------ SOURCE DATA
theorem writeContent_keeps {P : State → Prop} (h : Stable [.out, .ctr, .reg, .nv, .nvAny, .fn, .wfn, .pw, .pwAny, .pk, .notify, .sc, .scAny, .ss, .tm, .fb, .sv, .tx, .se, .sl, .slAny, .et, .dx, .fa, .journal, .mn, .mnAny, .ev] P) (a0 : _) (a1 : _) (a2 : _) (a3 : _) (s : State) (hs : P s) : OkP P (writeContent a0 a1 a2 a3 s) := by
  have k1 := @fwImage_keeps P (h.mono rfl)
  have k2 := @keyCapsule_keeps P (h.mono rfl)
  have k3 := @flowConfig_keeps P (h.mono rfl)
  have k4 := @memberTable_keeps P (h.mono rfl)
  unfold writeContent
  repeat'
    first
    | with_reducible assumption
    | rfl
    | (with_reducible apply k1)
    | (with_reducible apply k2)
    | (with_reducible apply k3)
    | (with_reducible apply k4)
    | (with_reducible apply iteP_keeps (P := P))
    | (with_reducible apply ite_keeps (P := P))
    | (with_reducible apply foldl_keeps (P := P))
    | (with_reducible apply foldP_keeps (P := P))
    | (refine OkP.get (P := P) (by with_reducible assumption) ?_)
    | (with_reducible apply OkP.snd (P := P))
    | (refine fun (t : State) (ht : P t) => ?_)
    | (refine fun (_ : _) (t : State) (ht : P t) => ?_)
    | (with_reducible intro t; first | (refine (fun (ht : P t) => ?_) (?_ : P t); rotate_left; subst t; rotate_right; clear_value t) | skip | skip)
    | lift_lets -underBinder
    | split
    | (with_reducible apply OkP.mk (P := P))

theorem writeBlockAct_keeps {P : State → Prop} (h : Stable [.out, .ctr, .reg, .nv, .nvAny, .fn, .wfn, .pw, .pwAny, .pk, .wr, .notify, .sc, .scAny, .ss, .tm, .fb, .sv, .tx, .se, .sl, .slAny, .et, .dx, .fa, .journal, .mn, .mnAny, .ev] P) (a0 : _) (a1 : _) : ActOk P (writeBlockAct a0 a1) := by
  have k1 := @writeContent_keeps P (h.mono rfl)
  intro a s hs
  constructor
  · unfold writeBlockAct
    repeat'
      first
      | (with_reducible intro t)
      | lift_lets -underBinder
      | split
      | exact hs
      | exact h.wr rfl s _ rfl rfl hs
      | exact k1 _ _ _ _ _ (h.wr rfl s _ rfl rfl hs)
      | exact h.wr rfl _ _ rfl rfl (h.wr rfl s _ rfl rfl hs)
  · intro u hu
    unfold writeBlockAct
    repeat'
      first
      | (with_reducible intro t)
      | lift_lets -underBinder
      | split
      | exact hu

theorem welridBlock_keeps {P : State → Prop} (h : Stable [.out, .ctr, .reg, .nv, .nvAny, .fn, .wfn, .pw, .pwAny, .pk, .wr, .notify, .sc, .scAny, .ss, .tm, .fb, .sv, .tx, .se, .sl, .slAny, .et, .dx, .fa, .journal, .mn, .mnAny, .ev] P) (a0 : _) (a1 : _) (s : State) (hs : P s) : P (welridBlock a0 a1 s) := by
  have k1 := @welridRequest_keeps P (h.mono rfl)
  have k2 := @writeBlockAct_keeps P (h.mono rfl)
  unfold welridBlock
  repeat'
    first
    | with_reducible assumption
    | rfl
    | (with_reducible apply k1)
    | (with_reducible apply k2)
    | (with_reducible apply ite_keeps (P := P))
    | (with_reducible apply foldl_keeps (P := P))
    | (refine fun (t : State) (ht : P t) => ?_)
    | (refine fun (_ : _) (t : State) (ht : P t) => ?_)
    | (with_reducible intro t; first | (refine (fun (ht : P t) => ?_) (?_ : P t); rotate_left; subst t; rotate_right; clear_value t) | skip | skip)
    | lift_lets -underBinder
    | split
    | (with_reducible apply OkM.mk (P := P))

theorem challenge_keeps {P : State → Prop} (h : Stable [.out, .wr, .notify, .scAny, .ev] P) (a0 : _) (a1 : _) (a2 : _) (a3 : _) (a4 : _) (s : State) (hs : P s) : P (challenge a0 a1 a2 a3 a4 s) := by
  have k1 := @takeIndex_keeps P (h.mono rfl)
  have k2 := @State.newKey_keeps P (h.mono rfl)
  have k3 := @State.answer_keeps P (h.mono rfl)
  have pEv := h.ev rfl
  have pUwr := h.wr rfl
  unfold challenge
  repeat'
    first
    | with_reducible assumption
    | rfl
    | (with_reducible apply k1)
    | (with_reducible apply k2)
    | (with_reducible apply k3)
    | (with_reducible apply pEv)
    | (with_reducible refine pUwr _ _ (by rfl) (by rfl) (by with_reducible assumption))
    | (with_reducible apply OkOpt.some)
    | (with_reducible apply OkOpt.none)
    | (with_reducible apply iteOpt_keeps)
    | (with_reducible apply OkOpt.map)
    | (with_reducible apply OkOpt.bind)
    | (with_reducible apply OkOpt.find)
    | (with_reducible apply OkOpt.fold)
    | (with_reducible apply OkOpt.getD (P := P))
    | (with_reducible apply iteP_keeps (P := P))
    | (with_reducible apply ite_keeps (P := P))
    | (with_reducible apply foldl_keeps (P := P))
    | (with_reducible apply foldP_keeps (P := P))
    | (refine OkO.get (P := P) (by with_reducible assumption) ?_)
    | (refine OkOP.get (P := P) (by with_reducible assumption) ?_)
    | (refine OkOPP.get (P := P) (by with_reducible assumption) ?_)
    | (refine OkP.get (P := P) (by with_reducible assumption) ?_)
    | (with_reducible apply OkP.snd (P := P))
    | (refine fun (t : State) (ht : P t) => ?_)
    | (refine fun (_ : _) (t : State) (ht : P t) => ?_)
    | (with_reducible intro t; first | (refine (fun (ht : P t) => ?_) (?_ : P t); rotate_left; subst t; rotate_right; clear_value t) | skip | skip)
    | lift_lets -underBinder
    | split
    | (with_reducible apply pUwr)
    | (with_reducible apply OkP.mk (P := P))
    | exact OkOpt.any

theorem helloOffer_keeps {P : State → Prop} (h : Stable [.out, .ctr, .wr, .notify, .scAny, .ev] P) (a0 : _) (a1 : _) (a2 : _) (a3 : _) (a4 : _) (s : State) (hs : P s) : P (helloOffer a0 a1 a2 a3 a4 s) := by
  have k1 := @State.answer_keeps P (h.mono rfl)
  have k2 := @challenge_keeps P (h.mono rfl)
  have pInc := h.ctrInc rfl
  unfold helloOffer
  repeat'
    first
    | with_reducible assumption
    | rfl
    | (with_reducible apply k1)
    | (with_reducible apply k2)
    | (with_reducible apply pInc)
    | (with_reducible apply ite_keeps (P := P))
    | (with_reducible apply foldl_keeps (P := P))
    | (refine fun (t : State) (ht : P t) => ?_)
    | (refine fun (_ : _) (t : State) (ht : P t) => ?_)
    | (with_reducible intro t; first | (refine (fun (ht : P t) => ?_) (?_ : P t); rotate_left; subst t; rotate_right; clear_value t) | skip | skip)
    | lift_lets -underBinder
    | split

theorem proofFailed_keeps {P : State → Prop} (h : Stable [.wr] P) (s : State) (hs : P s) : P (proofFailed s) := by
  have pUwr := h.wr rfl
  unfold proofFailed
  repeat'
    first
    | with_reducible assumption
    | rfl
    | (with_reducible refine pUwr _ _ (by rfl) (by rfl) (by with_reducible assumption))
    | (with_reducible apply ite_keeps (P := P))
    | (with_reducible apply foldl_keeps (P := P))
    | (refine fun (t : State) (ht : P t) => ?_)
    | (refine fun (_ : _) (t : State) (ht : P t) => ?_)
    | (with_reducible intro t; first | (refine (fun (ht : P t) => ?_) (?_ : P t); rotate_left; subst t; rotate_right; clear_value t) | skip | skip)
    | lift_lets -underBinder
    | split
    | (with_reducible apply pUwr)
------------
> [WHAT YOU ARE ASKED TO DO] Each line of the material above must be retyped exactly as written.

> [SOLUTION FOR THIS EXERCISE]
theorem writeContent_keeps {P : State → Prop} (h : Stable [.out, .ctr, .reg, .nv, .nvAny, .fn, .wfn, .pw, .pwAny, .pk, .notify, .sc, .scAny, .ss, .tm, .fb, .sv, .tx, .se, .sl, .slAny, .et, .dx, .fa, .journal, .mn, .mnAny, .ev] P) (a0 : _) (a1 : _) (a2 : _) (a3 : _) (s : State) (hs : P s) : OkP P (writeContent a0 a1 a2 a3 s) := by
  have k1 := @fwImage_keeps P (h.mono rfl)
  have k2 := @keyCapsule_keeps P (h.mono rfl)
  have k3 := @flowConfig_keeps P (h.mono rfl)
  have k4 := @memberTable_keeps P (h.mono rfl)
  unfold writeContent
  repeat'
    first
    | with_reducible assumption
    | rfl
    | (with_reducible apply k1)
    | (with_reducible apply k2)
    | (with_reducible apply k3)
    | (with_reducible apply k4)
    | (with_reducible apply iteP_keeps (P := P))
    | (with_reducible apply ite_keeps (P := P))
    | (with_reducible apply foldl_keeps (P := P))
    | (with_reducible apply foldP_keeps (P := P))
    | (refine OkP.get (P := P) (by with_reducible assumption) ?_)
    | (with_reducible apply OkP.snd (P := P))
    | (refine fun (t : State) (ht : P t) => ?_)
    | (refine fun (_ : _) (t : State) (ht : P t) => ?_)
    | (with_reducible intro t; first | (refine (fun (ht : P t) => ?_) (?_ : P t); rotate_left; subst t; rotate_right; clear_value t) | skip | skip)
    | lift_lets -underBinder
    | split
    | (with_reducible apply OkP.mk (P := P))

theorem writeBlockAct_keeps {P : State → Prop} (h : Stable [.out, .ctr, .reg, .nv, .nvAny, .fn, .wfn, .pw, .pwAny, .pk, .wr, .notify, .sc, .scAny, .ss, .tm, .fb, .sv, .tx, .se, .sl, .slAny, .et, .dx, .fa, .journal, .mn, .mnAny, .ev] P) (a0 : _) (a1 : _) : ActOk P (writeBlockAct a0 a1) := by
  have k1 := @writeContent_keeps P (h.mono rfl)
  intro a s hs
  constructor
  · unfold writeBlockAct
    repeat'
      first
      | (with_reducible intro t)
      | lift_lets -underBinder
      | split
      | exact hs
      | exact h.wr rfl s _ rfl rfl hs
      | exact k1 _ _ _ _ _ (h.wr rfl s _ rfl rfl hs)
      | exact h.wr rfl _ _ rfl rfl (h.wr rfl s _ rfl rfl hs)
  · intro u hu
    unfold writeBlockAct
    repeat'
      first
      | (with_reducible intro t)
      | lift_lets -underBinder
      | split
      | exact hu

theorem welridBlock_keeps {P : State → Prop} (h : Stable [.out, .ctr, .reg, .nv, .nvAny, .fn, .wfn, .pw, .pwAny, .pk, .wr, .notify, .sc, .scAny, .ss, .tm, .fb, .sv, .tx, .se, .sl, .slAny, .et, .dx, .fa, .journal, .mn, .mnAny, .ev] P) (a0 : _) (a1 : _) (s : State) (hs : P s) : P (welridBlock a0 a1 s) := by
  have k1 := @welridRequest_keeps P (h.mono rfl)
  have k2 := @writeBlockAct_keeps P (h.mono rfl)
  unfold welridBlock
  repeat'
    first
    | with_reducible assumption
    | rfl
    | (with_reducible apply k1)
    | (with_reducible apply k2)
    | (with_reducible apply ite_keeps (P := P))
    | (with_reducible apply foldl_keeps (P := P))
    | (refine fun (t : State) (ht : P t) => ?_)
    | (refine fun (_ : _) (t : State) (ht : P t) => ?_)
    | (with_reducible intro t; first | (refine (fun (ht : P t) => ?_) (?_ : P t); rotate_left; subst t; rotate_right; clear_value t) | skip | skip)
    | lift_lets -underBinder
    | split
    | (with_reducible apply OkM.mk (P := P))

theorem challenge_keeps {P : State → Prop} (h : Stable [.out, .wr, .notify, .scAny, .ev] P) (a0 : _) (a1 : _) (a2 : _) (a3 : _) (a4 : _) (s : State) (hs : P s) : P (challenge a0 a1 a2 a3 a4 s) := by
  have k1 := @takeIndex_keeps P (h.mono rfl)
  have k2 := @State.newKey_keeps P (h.mono rfl)
  have k3 := @State.answer_keeps P (h.mono rfl)
  have pEv := h.ev rfl
  have pUwr := h.wr rfl
  unfold challenge
  repeat'
    first
    | with_reducible assumption
    | rfl
    | (with_reducible apply k1)
    | (with_reducible apply k2)
    | (with_reducible apply k3)
    | (with_reducible apply pEv)
    | (with_reducible refine pUwr _ _ (by rfl) (by rfl) (by with_reducible assumption))
    | (with_reducible apply OkOpt.some)
    | (with_reducible apply OkOpt.none)
    | (with_reducible apply iteOpt_keeps)
    | (with_reducible apply OkOpt.map)
    | (with_reducible apply OkOpt.bind)
    | (with_reducible apply OkOpt.find)
    | (with_reducible apply OkOpt.fold)
    | (with_reducible apply OkOpt.getD (P := P))
    | (with_reducible apply iteP_keeps (P := P))
    | (with_reducible apply ite_keeps (P := P))
    | (with_reducible apply foldl_keeps (P := P))
    | (with_reducible apply foldP_keeps (P := P))
    | (refine OkO.get (P := P) (by with_reducible assumption) ?_)
    | (refine OkOP.get (P := P) (by with_reducible assumption) ?_)
    | (refine OkOPP.get (P := P) (by with_reducible assumption) ?_)
    | (refine OkP.get (P := P) (by with_reducible assumption) ?_)
    | (with_reducible apply OkP.snd (P := P))
    | (refine fun (t : State) (ht : P t) => ?_)
    | (refine fun (_ : _) (t : State) (ht : P t) => ?_)
    | (with_reducible intro t; first | (refine (fun (ht : P t) => ?_) (?_ : P t); rotate_left; subst t; rotate_right; clear_value t) | skip | skip)
    | lift_lets -underBinder
    | split
    | (with_reducible apply pUwr)
    | (with_reducible apply OkP.mk (P := P))
    | exact OkOpt.any

theorem helloOffer_keeps {P : State → Prop} (h : Stable [.out, .ctr, .wr, .notify, .scAny, .ev] P) (a0 : _) (a1 : _) (a2 : _) (a3 : _) (a4 : _) (s : State) (hs : P s) : P (helloOffer a0 a1 a2 a3 a4 s) := by
  have k1 := @State.answer_keeps P (h.mono rfl)
  have k2 := @challenge_keeps P (h.mono rfl)
  have pInc := h.ctrInc rfl
  unfold helloOffer
  repeat'
    first
    | with_reducible assumption
    | rfl
    | (with_reducible apply k1)
    | (with_reducible apply k2)
    | (with_reducible apply pInc)
    | (with_reducible apply ite_keeps (P := P))
    | (with_reducible apply foldl_keeps (P := P))
    | (refine fun (t : State) (ht : P t) => ?_)
    | (refine fun (_ : _) (t : State) (ht : P t) => ?_)
    | (with_reducible intro t; first | (refine (fun (ht : P t) => ?_) (?_ : P t); rotate_left; subst t; rotate_right; clear_value t) | skip | skip)
    | lift_lets -underBinder
    | split

theorem proofFailed_keeps {P : State → Prop} (h : Stable [.wr] P) (s : State) (hs : P s) : P (proofFailed s) := by
  have pUwr := h.wr rfl
  unfold proofFailed
  repeat'
    first
    | with_reducible assumption
    | rfl
    | (with_reducible refine pUwr _ _ (by rfl) (by rfl) (by with_reducible assumption))
    | (with_reducible apply ite_keeps (P := P))
    | (with_reducible apply foldl_keeps (P := P))
    | (refine fun (t : State) (ht : P t) => ?_)
    | (refine fun (_ : _) (t : State) (ht : P t) => ?_)
    | (with_reducible intro t; first | (refine (fun (ht : P t) => ?_) (?_ : P t); rotate_left; subst t; rotate_right; clear_value t) | skip | skip)
    | lift_lets -underBinder
    | split
    | (with_reducible apply pUwr)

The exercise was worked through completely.